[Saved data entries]

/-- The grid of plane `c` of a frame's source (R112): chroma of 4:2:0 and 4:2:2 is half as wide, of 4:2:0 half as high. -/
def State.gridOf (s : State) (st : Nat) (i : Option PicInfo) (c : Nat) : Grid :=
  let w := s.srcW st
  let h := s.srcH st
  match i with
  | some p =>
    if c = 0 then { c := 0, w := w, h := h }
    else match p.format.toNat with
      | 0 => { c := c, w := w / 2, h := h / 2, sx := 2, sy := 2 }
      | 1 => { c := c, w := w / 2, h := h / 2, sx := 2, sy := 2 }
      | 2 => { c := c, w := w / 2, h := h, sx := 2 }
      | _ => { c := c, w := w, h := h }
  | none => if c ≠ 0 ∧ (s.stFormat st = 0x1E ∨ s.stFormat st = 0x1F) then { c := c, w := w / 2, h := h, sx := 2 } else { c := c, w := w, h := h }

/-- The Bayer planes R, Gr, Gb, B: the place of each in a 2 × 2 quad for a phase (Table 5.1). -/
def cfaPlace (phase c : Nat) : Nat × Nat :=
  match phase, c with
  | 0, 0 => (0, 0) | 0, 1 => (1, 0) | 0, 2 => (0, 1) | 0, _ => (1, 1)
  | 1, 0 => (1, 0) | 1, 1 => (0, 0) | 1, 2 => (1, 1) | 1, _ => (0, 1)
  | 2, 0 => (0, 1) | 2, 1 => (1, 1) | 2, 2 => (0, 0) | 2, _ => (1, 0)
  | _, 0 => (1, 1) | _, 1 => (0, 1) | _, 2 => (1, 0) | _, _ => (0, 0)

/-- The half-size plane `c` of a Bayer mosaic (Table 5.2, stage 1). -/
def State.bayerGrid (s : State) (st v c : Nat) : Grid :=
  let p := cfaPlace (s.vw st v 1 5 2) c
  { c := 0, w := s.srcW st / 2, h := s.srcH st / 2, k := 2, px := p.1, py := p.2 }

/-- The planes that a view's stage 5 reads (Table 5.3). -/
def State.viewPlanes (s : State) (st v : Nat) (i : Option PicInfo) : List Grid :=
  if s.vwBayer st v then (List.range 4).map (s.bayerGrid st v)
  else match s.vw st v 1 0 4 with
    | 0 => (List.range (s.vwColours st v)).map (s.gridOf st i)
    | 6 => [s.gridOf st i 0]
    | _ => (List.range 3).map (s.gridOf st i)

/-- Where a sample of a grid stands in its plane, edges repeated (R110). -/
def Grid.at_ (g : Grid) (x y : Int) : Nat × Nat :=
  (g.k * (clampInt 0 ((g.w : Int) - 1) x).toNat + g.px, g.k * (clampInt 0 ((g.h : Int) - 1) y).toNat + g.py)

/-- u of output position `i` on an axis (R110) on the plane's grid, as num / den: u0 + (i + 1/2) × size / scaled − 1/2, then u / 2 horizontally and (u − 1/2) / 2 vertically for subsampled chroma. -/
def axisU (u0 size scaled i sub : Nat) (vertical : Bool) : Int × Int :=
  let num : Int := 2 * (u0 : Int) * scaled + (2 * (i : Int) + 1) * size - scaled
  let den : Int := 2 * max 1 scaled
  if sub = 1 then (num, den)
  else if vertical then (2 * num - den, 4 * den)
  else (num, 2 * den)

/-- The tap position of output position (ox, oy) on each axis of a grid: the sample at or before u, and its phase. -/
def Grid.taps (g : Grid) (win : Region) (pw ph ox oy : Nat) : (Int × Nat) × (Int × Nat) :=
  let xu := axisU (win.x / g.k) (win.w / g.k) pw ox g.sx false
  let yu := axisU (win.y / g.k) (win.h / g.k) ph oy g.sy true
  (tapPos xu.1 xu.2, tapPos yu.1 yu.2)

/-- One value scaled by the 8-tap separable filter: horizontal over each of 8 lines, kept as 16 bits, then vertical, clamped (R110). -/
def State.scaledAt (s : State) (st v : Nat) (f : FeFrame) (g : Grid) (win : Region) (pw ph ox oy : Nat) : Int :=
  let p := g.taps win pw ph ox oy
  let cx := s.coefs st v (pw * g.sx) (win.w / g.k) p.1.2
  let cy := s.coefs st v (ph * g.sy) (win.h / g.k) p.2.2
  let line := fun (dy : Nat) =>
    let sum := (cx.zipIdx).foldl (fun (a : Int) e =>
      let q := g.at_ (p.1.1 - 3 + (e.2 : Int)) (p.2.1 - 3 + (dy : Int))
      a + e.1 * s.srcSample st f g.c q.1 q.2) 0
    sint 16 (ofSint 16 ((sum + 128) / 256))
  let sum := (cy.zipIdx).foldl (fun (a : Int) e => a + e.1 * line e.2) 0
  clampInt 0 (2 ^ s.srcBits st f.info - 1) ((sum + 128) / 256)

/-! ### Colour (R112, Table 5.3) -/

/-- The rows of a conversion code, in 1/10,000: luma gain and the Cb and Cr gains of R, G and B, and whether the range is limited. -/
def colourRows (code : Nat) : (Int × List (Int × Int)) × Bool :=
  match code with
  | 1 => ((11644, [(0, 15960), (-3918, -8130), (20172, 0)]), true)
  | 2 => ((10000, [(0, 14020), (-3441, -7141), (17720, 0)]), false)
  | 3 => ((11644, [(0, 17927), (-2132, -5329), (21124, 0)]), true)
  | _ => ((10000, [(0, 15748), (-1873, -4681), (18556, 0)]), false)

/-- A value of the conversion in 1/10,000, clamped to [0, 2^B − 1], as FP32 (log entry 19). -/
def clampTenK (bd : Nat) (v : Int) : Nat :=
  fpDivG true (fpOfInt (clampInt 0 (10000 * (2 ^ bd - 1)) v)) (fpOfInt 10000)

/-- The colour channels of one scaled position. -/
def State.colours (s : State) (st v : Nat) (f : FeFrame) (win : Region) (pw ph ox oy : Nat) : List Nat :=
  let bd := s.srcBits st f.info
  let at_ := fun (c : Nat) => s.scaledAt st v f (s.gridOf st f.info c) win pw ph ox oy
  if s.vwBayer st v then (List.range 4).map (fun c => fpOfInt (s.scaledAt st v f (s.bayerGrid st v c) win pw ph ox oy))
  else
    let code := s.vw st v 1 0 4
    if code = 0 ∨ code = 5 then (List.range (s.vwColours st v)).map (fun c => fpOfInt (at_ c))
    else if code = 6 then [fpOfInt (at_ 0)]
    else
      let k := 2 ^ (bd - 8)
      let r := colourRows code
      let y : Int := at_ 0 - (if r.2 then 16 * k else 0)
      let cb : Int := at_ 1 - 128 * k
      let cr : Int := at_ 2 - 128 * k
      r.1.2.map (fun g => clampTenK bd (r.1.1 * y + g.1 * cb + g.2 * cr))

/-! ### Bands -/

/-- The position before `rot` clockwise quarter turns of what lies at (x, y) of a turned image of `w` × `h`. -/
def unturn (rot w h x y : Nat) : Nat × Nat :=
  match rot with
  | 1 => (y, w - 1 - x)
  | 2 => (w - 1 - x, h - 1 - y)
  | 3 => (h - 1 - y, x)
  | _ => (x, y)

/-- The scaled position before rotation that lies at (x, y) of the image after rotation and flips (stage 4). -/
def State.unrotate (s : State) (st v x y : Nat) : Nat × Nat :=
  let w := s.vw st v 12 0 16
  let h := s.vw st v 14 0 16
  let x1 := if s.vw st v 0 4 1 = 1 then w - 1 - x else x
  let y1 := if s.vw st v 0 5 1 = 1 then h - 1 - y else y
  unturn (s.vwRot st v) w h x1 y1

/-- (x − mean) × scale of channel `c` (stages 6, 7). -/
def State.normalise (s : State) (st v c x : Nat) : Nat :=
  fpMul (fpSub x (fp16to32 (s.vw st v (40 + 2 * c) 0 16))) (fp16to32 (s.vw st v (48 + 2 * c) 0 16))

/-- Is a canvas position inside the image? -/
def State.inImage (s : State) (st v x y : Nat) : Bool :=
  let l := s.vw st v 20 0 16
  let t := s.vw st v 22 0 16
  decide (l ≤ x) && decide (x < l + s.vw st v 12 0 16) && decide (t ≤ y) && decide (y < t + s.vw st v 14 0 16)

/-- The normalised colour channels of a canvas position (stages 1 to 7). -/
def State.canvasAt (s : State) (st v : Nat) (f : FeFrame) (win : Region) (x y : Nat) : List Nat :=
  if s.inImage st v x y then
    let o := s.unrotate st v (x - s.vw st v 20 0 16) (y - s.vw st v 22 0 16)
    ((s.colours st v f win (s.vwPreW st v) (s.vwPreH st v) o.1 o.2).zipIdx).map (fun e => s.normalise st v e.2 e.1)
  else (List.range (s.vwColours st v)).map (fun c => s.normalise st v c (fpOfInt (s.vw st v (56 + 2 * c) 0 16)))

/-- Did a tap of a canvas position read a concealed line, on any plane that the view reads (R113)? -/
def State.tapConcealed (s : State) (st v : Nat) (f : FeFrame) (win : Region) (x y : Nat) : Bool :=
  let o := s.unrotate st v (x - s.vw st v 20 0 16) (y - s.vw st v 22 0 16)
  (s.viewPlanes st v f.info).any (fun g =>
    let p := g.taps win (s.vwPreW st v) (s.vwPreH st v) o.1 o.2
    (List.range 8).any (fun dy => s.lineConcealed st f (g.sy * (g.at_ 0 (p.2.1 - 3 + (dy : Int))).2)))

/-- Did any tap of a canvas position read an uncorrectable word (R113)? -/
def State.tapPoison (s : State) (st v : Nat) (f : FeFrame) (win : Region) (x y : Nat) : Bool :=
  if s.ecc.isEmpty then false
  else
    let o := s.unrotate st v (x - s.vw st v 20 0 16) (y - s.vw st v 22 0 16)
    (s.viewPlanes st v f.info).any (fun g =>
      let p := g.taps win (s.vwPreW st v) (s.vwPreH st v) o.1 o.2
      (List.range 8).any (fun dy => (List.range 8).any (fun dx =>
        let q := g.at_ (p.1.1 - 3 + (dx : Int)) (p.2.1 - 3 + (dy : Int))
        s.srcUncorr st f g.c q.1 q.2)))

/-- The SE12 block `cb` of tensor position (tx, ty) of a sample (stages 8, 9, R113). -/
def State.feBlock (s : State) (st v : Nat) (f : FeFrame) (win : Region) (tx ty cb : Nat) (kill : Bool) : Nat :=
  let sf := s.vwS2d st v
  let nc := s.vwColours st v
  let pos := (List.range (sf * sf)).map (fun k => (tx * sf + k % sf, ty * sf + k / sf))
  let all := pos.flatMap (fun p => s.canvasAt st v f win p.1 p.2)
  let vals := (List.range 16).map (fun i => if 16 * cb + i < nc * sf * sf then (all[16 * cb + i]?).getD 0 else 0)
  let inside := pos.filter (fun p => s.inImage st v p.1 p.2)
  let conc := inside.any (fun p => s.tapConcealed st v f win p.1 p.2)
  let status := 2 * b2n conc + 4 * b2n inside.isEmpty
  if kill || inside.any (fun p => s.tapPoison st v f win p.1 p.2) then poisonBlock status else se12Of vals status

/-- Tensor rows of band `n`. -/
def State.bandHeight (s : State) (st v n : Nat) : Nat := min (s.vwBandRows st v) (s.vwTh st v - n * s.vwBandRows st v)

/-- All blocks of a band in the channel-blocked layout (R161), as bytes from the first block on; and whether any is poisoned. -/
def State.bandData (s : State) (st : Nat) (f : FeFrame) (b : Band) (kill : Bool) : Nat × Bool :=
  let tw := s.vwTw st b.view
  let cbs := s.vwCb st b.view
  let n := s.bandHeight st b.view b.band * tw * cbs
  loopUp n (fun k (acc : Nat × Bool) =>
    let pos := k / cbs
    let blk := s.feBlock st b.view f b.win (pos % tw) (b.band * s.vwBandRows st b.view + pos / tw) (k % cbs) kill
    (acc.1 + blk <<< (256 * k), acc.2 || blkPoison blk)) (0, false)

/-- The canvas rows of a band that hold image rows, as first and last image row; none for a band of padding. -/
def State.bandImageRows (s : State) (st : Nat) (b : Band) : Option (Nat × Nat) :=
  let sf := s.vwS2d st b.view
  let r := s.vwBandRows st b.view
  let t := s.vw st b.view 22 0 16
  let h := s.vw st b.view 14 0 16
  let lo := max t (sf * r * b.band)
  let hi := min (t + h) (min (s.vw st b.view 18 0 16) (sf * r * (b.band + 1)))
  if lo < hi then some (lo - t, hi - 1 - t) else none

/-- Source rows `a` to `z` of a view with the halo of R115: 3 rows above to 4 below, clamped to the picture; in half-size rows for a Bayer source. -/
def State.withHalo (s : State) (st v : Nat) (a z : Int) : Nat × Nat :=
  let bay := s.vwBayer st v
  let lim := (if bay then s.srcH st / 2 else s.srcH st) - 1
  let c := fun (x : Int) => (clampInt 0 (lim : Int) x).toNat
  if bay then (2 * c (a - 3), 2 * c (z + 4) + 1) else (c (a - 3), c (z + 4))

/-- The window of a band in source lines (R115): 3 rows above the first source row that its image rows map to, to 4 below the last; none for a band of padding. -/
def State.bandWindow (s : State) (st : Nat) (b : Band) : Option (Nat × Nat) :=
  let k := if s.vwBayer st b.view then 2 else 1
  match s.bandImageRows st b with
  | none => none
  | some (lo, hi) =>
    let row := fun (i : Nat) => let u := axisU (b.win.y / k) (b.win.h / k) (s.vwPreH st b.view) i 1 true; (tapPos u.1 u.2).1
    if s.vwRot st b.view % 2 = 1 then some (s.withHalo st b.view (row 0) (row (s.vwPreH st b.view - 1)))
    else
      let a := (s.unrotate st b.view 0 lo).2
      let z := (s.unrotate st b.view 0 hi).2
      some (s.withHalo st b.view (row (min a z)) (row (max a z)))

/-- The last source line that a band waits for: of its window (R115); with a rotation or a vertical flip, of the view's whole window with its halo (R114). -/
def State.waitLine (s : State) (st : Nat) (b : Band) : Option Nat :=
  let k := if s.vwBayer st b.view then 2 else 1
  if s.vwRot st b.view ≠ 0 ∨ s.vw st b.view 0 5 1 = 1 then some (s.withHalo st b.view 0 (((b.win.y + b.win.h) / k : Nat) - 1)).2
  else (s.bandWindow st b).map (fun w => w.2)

* _EXERCISE_: With the line that has "let lo := max t (sf * r * b.band)" as the first and the line that has "if lo < hi then" as the last, repeat exactly that run of lines above and no more.

* _ANSWER SPACE_:
  let lo := max t (sf * r * b.band)
  let hi := min (t + h) (min (s.vw st b.view 18 0 16) (sf * r * (b.band + 1)))
  if lo < hi then some (lo - t, hi - 1 - t) else none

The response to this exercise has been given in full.